▸ Work instructions
Transcribe the whole listing precisely, leaving nothing out.

Data listing section start

-- ==== Sys2Proof/Machine/KeyEx.lean ====
section
/-! DEFINITION. Top nibble 0xE (45_key_ex.md). What an instruction computes is the output record (R74, R75): with
its word on the input, the output ports take the family, the slices of the word, `raw`, `uses` and `unknown` that its rule
gives. No flag is written, no exception is possible, nothing else changes. -/

namespace Sys2Proof.Machine

/-- R104: `family <- SkipIfKeyPressed`, `x <- opcode[11:8]`, `uses <- 1`, `unknown <- 0`. -/
def execSkipIfKeyPressed (x : Nibble) (s : State) : Host.Outcome State Fault Refusal :=
  .next (drive (record .skipIfKeyPressed (0xE#4 ++ x ++ 0x9E#8) 1#5 false) s)

/-- R105: `family <- SkipIfKeyNotPressed`, `x <- opcode[11:8]`, `uses <- 1`, `unknown <- 0`. -/
def execSkipIfKeyNotPressed (x : Nibble) (s : State) : Host.Outcome State Fault Refusal :=
  .next (drive (record .skipIfKeyNotPressed (0xE#4 ++ x ++ 0xA1#8) 1#5 false) s)

end Sys2Proof.Machine
end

Data listing section end

▸ Task output
-- ==== Sys2Proof/Machine/KeyEx.lean ====
section
/-! DEFINITION. Top nibble 0xE (45_key_ex.md). What an instruction computes is the output record (R74, R75): with
its word on the input, the output ports take the family, the slices of the word, `raw`, `uses` and `unknown` that its rule
gives. No flag is written, no exception is possible, nothing else changes. -/

namespace Sys2Proof.Machine

/-- R104: `family <- SkipIfKeyPressed`, `x <- opcode[11:8]`, `uses <- 1`, `unknown <- 0`. -/
def execSkipIfKeyPressed (x : Nibble) (s : State) : Host.Outcome State Fault Refusal :=
  .next (drive (record .skipIfKeyPressed (0xE#4 ++ x ++ 0x9E#8) 1#5 false) s)

/-- R105: `family <- SkipIfKeyNotPressed`, `x <- opcode[11:8]`, `uses <- 1`, `unknown <- 0`. -/
def execSkipIfKeyNotPressed (x : Nibble) (s : State) : Host.Outcome State Fault Refusal :=
  .next (drive (record .skipIfKeyNotPressed (0xE#4 ++ x ++ 0xA1#8) 1#5 false) s)

end Sys2Proof.Machine
end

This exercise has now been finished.